Find the lines in the entries that follow where the word "gone" occurs, and state how many there are, with no other words.

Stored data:
□ □ □ □ □

/-- A writer with work left does not end the order (R142). -/
theorem workDone_of_busy (u : State) (o : ScanOrder)
    (h : u.store.pending ≠ [] ∨ u.writer.records ≠ [] ∨ u.writer.state ≠ .ready ∨ u.order.part = .running) :
    u.workDone o = u := by
  unfold State.workDone
  rcases h with h | h | h | h
  · rw [if_neg]; simp [h]
  · rw [if_neg]; simp [h]
  · rw [if_neg]; simp [h]
  · simp [h]

/-! ### Plates returned (R155, R156, R158) -/

theorem lastOwner_setOwner (owners : List (Nat × Owner)) (i k : Nat) (w : Owner) :
    lastOwner (setOwner owners i w) k = if k = i then some w else lastOwner owners k := by
  induction owners with
  | nil =>
    by_cases h : k = i
    · simp [setOwner, lastOwner, h]
    · simp [setOwner, lastOwner, h, Ne.symm h]
  | cons x rest ih =>
    obtain ⟨j, v⟩ := x
    have first : ∀ tail : List (Nat × Owner), lastOwner ((i, w) :: tail) k = if k = i then some w else lastOwner tail k := by
      intro tail
      by_cases h : k = i
      · simp [lastOwner, h]
      · simp [lastOwner, h, Ne.symm h]
    unfold setOwner
    split
    · exact first _
    · split
      · rename_i _ hij
        subst hij
        rw [first]
        by_cases h : k = i
        · simp [h]
        · simp [h, lastOwner, Ne.symm h]
      · rename_i _ hij
        by_cases h : j = k
        · subst h
          simp [lastOwner, Ne.symm hij]
        · simp only [lastOwner, List.find?_cons, beq_eq_false_iff_ne.2 h] at ih ⊢
          exact ih

/-- Owner words written for the plates of a list that the part last wrote TAKEN: one write each, in list order. `gone` are the
plates that have been returned since the owner words were `owners`. -/
theorem releasePlates_eq (k : Nat) (w : Owner) (hw : w ≠ .taken) (owners : List (Nat × Owner)) (plates : List PlateListEntry)
    (gone : List Nat) (s : State) (ha : s.accessBarred = false) (hi : ∀ p ∈ plates, p.index < 256)
    (ho : ∀ j, lastOwner s.writer.owners j = some .taken ↔ lastOwner owners j = some .taken ∧ j ∉ gone) :
    ∃ owners', s.releasePlates k w plates =
        { s with
          bus := { s.bus with inFlight := s.bus.inFlight ++
            (takenPlates owners gone plates).map fun j => s.plateField j 0x8 k (word w.code) .grouped }
          writer := { s.writer with owners := owners' } }
      ∧ ∀ j, lastOwner owners' j =
          if (∃ p ∈ plates, p.index = j) ∧ lastOwner s.writer.owners j = some .taken then some w
          else lastOwner s.writer.owners j := by
  induction plates generalizing s gone with
  | nil => exact ⟨s.writer.owners, by simp [State.releasePlates, takenPlates], by simp⟩
  | cons p ps ih =>
    have hs : s.releasePlates k w (p :: ps) =
        (if lastOwner s.writer.owners p.index = some .taken then s.writeOwner p.index k w .grouped else s).releasePlates k w
          ps := rfl
    rw [hs]
    by_cases hp : lastOwner s.writer.owners p.index = some .taken
    · rw [if_pos hp]
      have hpass := passesCheck_plateField s s p.index 0x8 k (word w.code) (pace := .grouped) (hi p (by simp))
        (by simp [length_word]) rfl
      have he : s.writeOwner p.index k w .grouped =
          { s with
            bus := { s.bus with inFlight := s.bus.inFlight ++ [s.plateField p.index 0x8 k (word w.code) .grouped] }
            writer := { s.writer with owners := setOwner s.writer.owners p.index w } } := by
        unfold State.writeOwner
        rw [issue_eq_push ha hpass]
        rfl
      rw [he]
      obtain ⟨owners', h1, h2⟩ := ih (p.index :: gone)
        { s with
          bus := { s.bus with inFlight := s.bus.inFlight ++ [s.plateField p.index 0x8 k (word w.code) .grouped] }
          writer := { s.writer with owners := setOwner s.writer.owners p.index w } } ha (fun q hq => hi q (by simp [hq]))
        (by
          intro j
          simp only [lastOwner_setOwner, List.mem_cons, not_or]
          by_cases hj : j = p.index
          · simp [hj, hw]
          · simp [hj, ho])
      refine ⟨owners', ?_, ?_⟩
      · rw [h1]
        rw [takenPlates, if_pos ((ho _).1 hp)]
        simp only [List.map_cons, List.append_assoc, List.singleton_append]
        rfl
      · intro j
        rw [h2]
        simp only [lastOwner_setOwner, List.mem_cons, exists_eq_or_imp]
        by_cases hj : j = p.index
        · subst hj; simp [hw, hp]
        · simp [hj, Ne.symm hj]
    · rw [if_neg hp]
      obtain ⟨owners', h1, h2⟩ := ih gone s ha (fun q hq => hi q (by simp [hq])) ho
      refine ⟨owners', ?_, ?_⟩
      · rw [h1]
        rw [takenPlates, if_neg (fun h => hp ((ho _).2 h))]
      · intro j
        rw [h2]
        simp only [List.mem_cons, exists_eq_or_imp]
        by_cases hj : p.index = j
        · subst hj; simp [hp]
        · simp [hj]

theorem plateListFields_eq (m : Nat) (ps : List PlateListEntry) :
    plateListFields m ps = (ps.zipIdx m).flatMap fun (p : PlateListEntry × Nat) =>
      [(0x80 + 8 * p.2, half p.1.index), (0x82 + 8 * p.2, half p.1.count), (0x84 + 8 * p.2, word p.1.firstLine)] := by
  induction ps generalizing m with
  | nil => rfl
  | cons p ps ih =>
    have e1 : 0x80 + 8 * m + 2 = 0x82 + 8 * m := by omega
    have e2 : 0x80 + 8 * m + 4 = 0x84 + 8 * m := by omega
    simp only [plateListFields, ih, List.zipIdx_cons, List.flatMap_cons, List.cons_append, List.nil_append, e1, e2]

/-- The fields of a roster entry, written out. -/
theorem recordWrites_eq (o : ScanOrder) (r : FrameRecord) : recordWrites o r = entryFields o r := by
  unfold recordWrites entryFields
  rw [plateListFields_eq]

/-- A field of a roster entry of the order passes the check. -/
theorem passesCheck_rosterField {s : State} {o : ScanOrder} {k offset : Nat} {data : List Byte}
    (h : insideWindow s.bus.windows o.rosterAddress (o.expectedFrames * 640) = true) (h1 : 1 ≤ k) (h2 : k ≤ o.expectedFrames)
    (hd : offset + data.length ≤ 640) : s.passesCheck (rosterField o k offset data) = true := by
  refine passesCheck_of_insideWindow h ?_ ?_ <;> simp only [rosterField, rosterEntry] <;> omega

theorem passesCheck_recordWrites {s : State} {o : ScanOrder} {r : FrameRecord}
    (h : insideWindow s.bus.windows o.rosterAddress (o.expectedFrames * 640) = true) (h1 : 1 ≤ r.number)
    (h2 : r.number ≤ o.expectedFrames) (hl : r.plateList.length ≤ 64) : ∀ w ∈ recordWrites o r, s.passesCheck w = true := by
  intro w hw
  rw [recordWrites_eq] at hw
  simp only [entryFields, List.mem_map, List.mem_append, List.mem_flatMap] at hw
  obtain ⟨f, hf, rfl⟩ := hw
  rcases hf with hf | ⟨⟨p, m⟩, hp, hf⟩
  · simp only [List.mem_cons, List.not_mem_nil, or_false] at hf
    rcases hf with rfl | rfl | rfl | rfl | rfl | rfl | rfl | rfl | rfl | rfl | rfl | rfl | rfl | rfl | rfl | rfl <;>
      exact passesCheck_rosterField h h1 h2 (by simp [length_word, length_half])
  · have hm : m < r.plateList.length := by
      have := List.snd_lt_of_mem_zipIdx hp
      simpa using this
    simp only [List.mem_cons, List.not_mem_nil, or_false] at hf
    rcases hf with rfl | rfl | rfl <;>
      exact passesCheck_rosterField h h1 h2 (by simp [length_word, length_half]; omega)

theorem passesCheck_fillingWrites {s : State} {o : ScanOrder} {r : FrameRecord}
    (h : insideWindow s.bus.windows o.rosterAddress (o.expectedFrames * 640) = true) (h1 : 1 ≤ r.number)
    (h2 : r.number ≤ o.expectedFrames) : ∀ w ∈ fillingWrites o r, s.passesCheck w = true := by
  intro w hw
  simp only [fillingWrites, List.mem_map, List.mem_cons, List.not_mem_nil, or_false] at hw
  obtain ⟨f, hf, rfl⟩ := hw
  rcases hf with rfl | rfl | rfl | rfl | rfl | rfl | rfl | rfl | rfl | rfl | rfl | rfl | rfl | rfl | rfl | rfl | rfl <;>
    exact passesCheck_rosterField h h1 h2 (by simp [length_word, length_half])

/-- The next record becomes leading (R154). -/
theorem fillLeading_eq {s : State} {o : ScanOrder} (ha : s.accessBarred = false)
    (h : insideWindow s.bus.windows o.rosterAddress (o.expectedFrames * 640) = true)
    (hn : ∀ r ∈ s.writer.records, 1 ≤ r.number ∧ r.number ≤ o.expectedFrames) :
    s.fillLeading o =
      ({ s with writer := { s.writer with records := leadingFilled s.writer.records } }).withWrites
        (leadingEntry o s.writer.records) := by
  unfold State.fillLeading
  cases hr : s.writer.records with
  | nil =>
    simp only [leadingFilled, leadingEntry, State.withWrites, List.append_nil]
    rw [← hr]
  | cons r rest =>
    obtain ⟨h1, h2⟩ := hn r (by simp [hr])
    dsimp only
    by_cases hf : r.fillingWritten = true
    · rw [if_pos hf]
      have : ({ r with fillingWritten := true } : FrameRecord) = r := by rw [← hf]
      simp only [leadingFilled, leadingEntry, State.withWrites, hf, if_true, List.append_nil, this]
      rw [← hr]
    · rw [if_neg hf, issueAll_eq ha (passesCheck_fillingWrites h h1 h2)]
      simp only [leadingFilled, leadingEntry, State.withWrites, hf]
      rfl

□ □ □ □ □

=== WRITTEN ANSWER ===
7